THE DATA Block Start

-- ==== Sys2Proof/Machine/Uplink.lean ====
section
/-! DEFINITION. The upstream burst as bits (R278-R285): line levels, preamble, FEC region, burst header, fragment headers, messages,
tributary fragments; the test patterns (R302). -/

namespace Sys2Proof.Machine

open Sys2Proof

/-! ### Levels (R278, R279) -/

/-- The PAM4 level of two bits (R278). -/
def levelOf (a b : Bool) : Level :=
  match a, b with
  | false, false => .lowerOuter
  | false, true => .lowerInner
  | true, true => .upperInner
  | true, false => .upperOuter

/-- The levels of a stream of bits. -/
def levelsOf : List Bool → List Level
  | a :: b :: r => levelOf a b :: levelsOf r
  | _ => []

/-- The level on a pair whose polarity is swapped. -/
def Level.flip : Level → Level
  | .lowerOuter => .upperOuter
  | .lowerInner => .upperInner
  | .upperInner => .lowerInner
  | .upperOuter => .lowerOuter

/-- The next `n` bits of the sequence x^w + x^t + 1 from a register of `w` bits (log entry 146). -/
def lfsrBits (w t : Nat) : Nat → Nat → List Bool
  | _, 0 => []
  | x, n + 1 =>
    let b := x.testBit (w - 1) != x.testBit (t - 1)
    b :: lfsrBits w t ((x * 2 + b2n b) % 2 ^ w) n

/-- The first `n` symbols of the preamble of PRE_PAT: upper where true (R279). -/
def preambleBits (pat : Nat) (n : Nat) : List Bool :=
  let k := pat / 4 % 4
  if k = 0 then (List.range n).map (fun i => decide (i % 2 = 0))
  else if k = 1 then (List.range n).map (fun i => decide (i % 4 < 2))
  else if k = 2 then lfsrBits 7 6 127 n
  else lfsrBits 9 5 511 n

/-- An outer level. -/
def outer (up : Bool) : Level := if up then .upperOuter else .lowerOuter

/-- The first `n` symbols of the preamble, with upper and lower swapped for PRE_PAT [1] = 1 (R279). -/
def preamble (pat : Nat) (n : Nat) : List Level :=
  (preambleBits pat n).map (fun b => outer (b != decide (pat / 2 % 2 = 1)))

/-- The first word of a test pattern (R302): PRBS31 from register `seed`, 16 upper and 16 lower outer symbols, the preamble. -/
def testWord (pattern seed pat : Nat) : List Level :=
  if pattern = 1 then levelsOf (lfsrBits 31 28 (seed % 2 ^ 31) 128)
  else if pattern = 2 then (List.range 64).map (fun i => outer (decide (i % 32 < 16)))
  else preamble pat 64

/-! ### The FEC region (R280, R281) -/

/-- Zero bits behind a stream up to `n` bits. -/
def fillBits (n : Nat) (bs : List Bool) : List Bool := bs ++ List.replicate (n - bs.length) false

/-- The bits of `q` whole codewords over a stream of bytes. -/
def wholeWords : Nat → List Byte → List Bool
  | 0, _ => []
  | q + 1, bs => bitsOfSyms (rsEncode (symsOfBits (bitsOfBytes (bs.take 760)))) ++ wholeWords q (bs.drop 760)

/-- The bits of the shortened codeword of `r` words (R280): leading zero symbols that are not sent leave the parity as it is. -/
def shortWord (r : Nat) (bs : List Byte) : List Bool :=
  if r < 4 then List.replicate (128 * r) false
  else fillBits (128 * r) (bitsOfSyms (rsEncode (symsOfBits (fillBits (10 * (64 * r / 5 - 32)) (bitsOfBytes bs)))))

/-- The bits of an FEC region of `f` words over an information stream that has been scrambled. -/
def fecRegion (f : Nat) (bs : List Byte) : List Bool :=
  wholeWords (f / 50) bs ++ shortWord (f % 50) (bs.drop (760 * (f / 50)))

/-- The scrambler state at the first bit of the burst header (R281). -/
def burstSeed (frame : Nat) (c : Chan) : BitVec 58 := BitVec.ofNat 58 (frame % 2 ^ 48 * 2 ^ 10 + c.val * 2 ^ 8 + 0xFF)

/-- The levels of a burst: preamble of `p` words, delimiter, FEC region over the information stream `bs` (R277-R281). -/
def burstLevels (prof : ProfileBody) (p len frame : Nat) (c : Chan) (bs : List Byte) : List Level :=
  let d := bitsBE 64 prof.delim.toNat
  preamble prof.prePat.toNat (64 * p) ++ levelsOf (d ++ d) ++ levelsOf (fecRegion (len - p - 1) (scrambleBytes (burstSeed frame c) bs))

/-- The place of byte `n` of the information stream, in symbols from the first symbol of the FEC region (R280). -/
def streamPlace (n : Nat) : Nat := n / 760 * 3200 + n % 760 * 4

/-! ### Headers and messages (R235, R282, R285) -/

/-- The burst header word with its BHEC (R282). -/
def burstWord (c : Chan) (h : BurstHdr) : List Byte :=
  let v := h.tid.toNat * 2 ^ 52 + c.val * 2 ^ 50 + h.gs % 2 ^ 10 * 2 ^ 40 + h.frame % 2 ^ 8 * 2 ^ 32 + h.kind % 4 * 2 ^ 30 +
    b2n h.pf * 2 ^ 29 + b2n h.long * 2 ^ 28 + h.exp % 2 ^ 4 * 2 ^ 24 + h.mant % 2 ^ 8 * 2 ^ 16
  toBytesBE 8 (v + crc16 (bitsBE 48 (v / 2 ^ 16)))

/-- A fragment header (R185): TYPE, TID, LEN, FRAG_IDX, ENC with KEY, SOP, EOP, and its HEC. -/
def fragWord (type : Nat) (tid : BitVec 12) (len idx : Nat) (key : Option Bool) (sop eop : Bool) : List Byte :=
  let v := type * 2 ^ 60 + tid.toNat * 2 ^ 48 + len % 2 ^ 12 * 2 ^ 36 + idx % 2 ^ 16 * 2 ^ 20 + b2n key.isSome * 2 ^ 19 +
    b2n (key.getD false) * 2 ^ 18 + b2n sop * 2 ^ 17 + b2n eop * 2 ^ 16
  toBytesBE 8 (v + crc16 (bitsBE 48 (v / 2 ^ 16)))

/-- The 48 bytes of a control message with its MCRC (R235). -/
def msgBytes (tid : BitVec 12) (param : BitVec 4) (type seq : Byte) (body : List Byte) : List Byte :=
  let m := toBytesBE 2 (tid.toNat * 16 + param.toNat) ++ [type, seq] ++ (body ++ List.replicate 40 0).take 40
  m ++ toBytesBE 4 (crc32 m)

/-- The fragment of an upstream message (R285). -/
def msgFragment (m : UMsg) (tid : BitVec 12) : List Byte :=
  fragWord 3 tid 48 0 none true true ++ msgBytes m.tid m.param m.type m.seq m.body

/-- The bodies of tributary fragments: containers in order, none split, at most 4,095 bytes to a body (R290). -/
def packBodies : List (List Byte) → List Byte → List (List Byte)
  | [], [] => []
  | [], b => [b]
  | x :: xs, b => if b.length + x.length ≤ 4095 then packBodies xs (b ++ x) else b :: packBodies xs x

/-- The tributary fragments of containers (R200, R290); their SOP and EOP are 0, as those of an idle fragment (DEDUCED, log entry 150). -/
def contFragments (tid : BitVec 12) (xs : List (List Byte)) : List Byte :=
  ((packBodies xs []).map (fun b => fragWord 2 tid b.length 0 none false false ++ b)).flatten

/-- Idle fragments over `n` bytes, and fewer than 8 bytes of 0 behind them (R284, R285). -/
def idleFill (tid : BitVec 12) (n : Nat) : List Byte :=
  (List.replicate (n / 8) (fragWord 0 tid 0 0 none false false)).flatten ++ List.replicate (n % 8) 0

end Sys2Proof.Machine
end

THE DATA Block End

WHAT THE TASK ASKS
Reproduce the whole listing above, word for word.

RESPONSE TO THE EXERCISE
-- ==== Sys2Proof/Machine/Uplink.lean ====
section
/-! DEFINITION. The upstream burst as bits (R278-R285): line levels, preamble, FEC region, burst header, fragment headers, messages,
tributary fragments; the test patterns (R302). -/

namespace Sys2Proof.Machine

open Sys2Proof

/-! ### Levels (R278, R279) -/

/-- The PAM4 level of two bits (R278). -/
def levelOf (a b : Bool) : Level :=
  match a, b with
  | false, false => .lowerOuter
  | false, true => .lowerInner
  | true, true => .upperInner
  | true, false => .upperOuter

/-- The levels of a stream of bits. -/
def levelsOf : List Bool → List Level
  | a :: b :: r => levelOf a b :: levelsOf r
  | _ => []

/-- The level on a pair whose polarity is swapped. -/
def Level.flip : Level → Level
  | .lowerOuter => .upperOuter
  | .lowerInner => .upperInner
  | .upperInner => .lowerInner
  | .upperOuter => .lowerOuter

/-- The next `n` bits of the sequence x^w + x^t + 1 from a register of `w` bits (log entry 146). -/
def lfsrBits (w t : Nat) : Nat → Nat → List Bool
  | _, 0 => []
  | x, n + 1 =>
    let b := x.testBit (w - 1) != x.testBit (t - 1)
    b :: lfsrBits w t ((x * 2 + b2n b) % 2 ^ w) n

/-- The first `n` symbols of the preamble of PRE_PAT: upper where true (R279). -/
def preambleBits (pat : Nat) (n : Nat) : List Bool :=
  let k := pat / 4 % 4
  if k = 0 then (List.range n).map (fun i => decide (i % 2 = 0))
  else if k = 1 then (List.range n).map (fun i => decide (i % 4 < 2))
  else if k = 2 then lfsrBits 7 6 127 n
  else lfsrBits 9 5 511 n

/-- An outer level. -/
def outer (up : Bool) : Level := if up then .upperOuter else .lowerOuter

/-- The first `n` symbols of the preamble, with upper and lower swapped for PRE_PAT [1] = 1 (R279). -/
def preamble (pat : Nat) (n : Nat) : List Level :=
  (preambleBits pat n).map (fun b => outer (b != decide (pat / 2 % 2 = 1)))

/-- The first word of a test pattern (R302): PRBS31 from register `seed`, 16 upper and 16 lower outer symbols, the preamble. -/
def testWord (pattern seed pat : Nat) : List Level :=
  if pattern = 1 then levelsOf (lfsrBits 31 28 (seed % 2 ^ 31) 128)
  else if pattern = 2 then (List.range 64).map (fun i => outer (decide (i % 32 < 16)))
  else preamble pat 64

/-! ### The FEC region (R280, R281) -/

/-- Zero bits behind a stream up to `n` bits. -/
def fillBits (n : Nat) (bs : List Bool) : List Bool := bs ++ List.replicate (n - bs.length) false

/-- The bits of `q` whole codewords over a stream of bytes. -/
def wholeWords : Nat → List Byte → List Bool
  | 0, _ => []
  | q + 1, bs => bitsOfSyms (rsEncode (symsOfBits (bitsOfBytes (bs.take 760)))) ++ wholeWords q (bs.drop 760)

/-- The bits of the shortened codeword of `r` words (R280): leading zero symbols that are not sent leave the parity as it is. -/
def shortWord (r : Nat) (bs : List Byte) : List Bool :=
  if r < 4 then List.replicate (128 * r) false
  else fillBits (128 * r) (bitsOfSyms (rsEncode (symsOfBits (fillBits (10 * (64 * r / 5 - 32)) (bitsOfBytes bs)))))

/-- The bits of an FEC region of `f` words over an information stream that has been scrambled. -/
def fecRegion (f : Nat) (bs : List Byte) : List Bool :=
  wholeWords (f / 50) bs ++ shortWord (f % 50) (bs.drop (760 * (f / 50)))

/-- The scrambler state at the first bit of the burst header (R281). -/
def burstSeed (frame : Nat) (c : Chan) : BitVec 58 := BitVec.ofNat 58 (frame % 2 ^ 48 * 2 ^ 10 + c.val * 2 ^ 8 + 0xFF)

/-- The levels of a burst: preamble of `p` words, delimiter, FEC region over the information stream `bs` (R277-R281). -/
def burstLevels (prof : ProfileBody) (p len frame : Nat) (c : Chan) (bs : List Byte) : List Level :=
  let d := bitsBE 64 prof.delim.toNat
  preamble prof.prePat.toNat (64 * p) ++ levelsOf (d ++ d) ++ levelsOf (fecRegion (len - p - 1) (scrambleBytes (burstSeed frame c) bs))

/-- The place of byte `n` of the information stream, in symbols from the first symbol of the FEC region (R280). -/
def streamPlace (n : Nat) : Nat := n / 760 * 3200 + n % 760 * 4

/-! ### Headers and messages (R235, R282, R285) -/

/-- The burst header word with its BHEC (R282). -/
def burstWord (c : Chan) (h : BurstHdr) : List Byte :=
  let v := h.tid.toNat * 2 ^ 52 + c.val * 2 ^ 50 + h.gs % 2 ^ 10 * 2 ^ 40 + h.frame % 2 ^ 8 * 2 ^ 32 + h.kind % 4 * 2 ^ 30 +
    b2n h.pf * 2 ^ 29 + b2n h.long * 2 ^ 28 + h.exp % 2 ^ 4 * 2 ^ 24 + h.mant % 2 ^ 8 * 2 ^ 16
  toBytesBE 8 (v + crc16 (bitsBE 48 (v / 2 ^ 16)))

/-- A fragment header (R185): TYPE, TID, LEN, FRAG_IDX, ENC with KEY, SOP, EOP, and its HEC. -/
def fragWord (type : Nat) (tid : BitVec 12) (len idx : Nat) (key : Option Bool) (sop eop : Bool) : List Byte :=
  let v := type * 2 ^ 60 + tid.toNat * 2 ^ 48 + len % 2 ^ 12 * 2 ^ 36 + idx % 2 ^ 16 * 2 ^ 20 + b2n key.isSome * 2 ^ 19 +
    b2n (key.getD false) * 2 ^ 18 + b2n sop * 2 ^ 17 + b2n eop * 2 ^ 16
  toBytesBE 8 (v + crc16 (bitsBE 48 (v / 2 ^ 16)))

/-- The 48 bytes of a control message with its MCRC (R235). -/
def msgBytes (tid : BitVec 12) (param : BitVec 4) (type seq : Byte) (body : List Byte) : List Byte :=
  let m := toBytesBE 2 (tid.toNat * 16 + param.toNat) ++ [type, seq] ++ (body ++ List.replicate 40 0).take 40
  m ++ toBytesBE 4 (crc32 m)

/-- The fragment of an upstream message (R285). -/
def msgFragment (m : UMsg) (tid : BitVec 12) : List Byte :=
  fragWord 3 tid 48 0 none true true ++ msgBytes m.tid m.param m.type m.seq m.body

/-- The bodies of tributary fragments: containers in order, none split, at most 4,095 bytes to a body (R290). -/
def packBodies : List (List Byte) → List Byte → List (List Byte)
  | [], [] => []
  | [], b => [b]
  | x :: xs, b => if b.length + x.length ≤ 4095 then packBodies xs (b ++ x) else b :: packBodies xs x

/-- The tributary fragments of containers (R200, R290); their SOP and EOP are 0, as those of an idle fragment (DEDUCED, log entry 150). -/
def contFragments (tid : BitVec 12) (xs : List (List Byte)) : List Byte :=
  ((packBodies xs []).map (fun b => fragWord 2 tid b.length 0 none false false ++ b)).flatten

/-- Idle fragments over `n` bytes, and fewer than 8 bytes of 0 behind them (R284, R285). -/
def idleFill (tid : BitVec 12) (n : Nat) : List Byte :=
  (List.replicate (n / 8) (fragWord 0 tid 0 0 none false false)).flatten ++ List.replicate (n % 8) 0

end Sys2Proof.Machine
end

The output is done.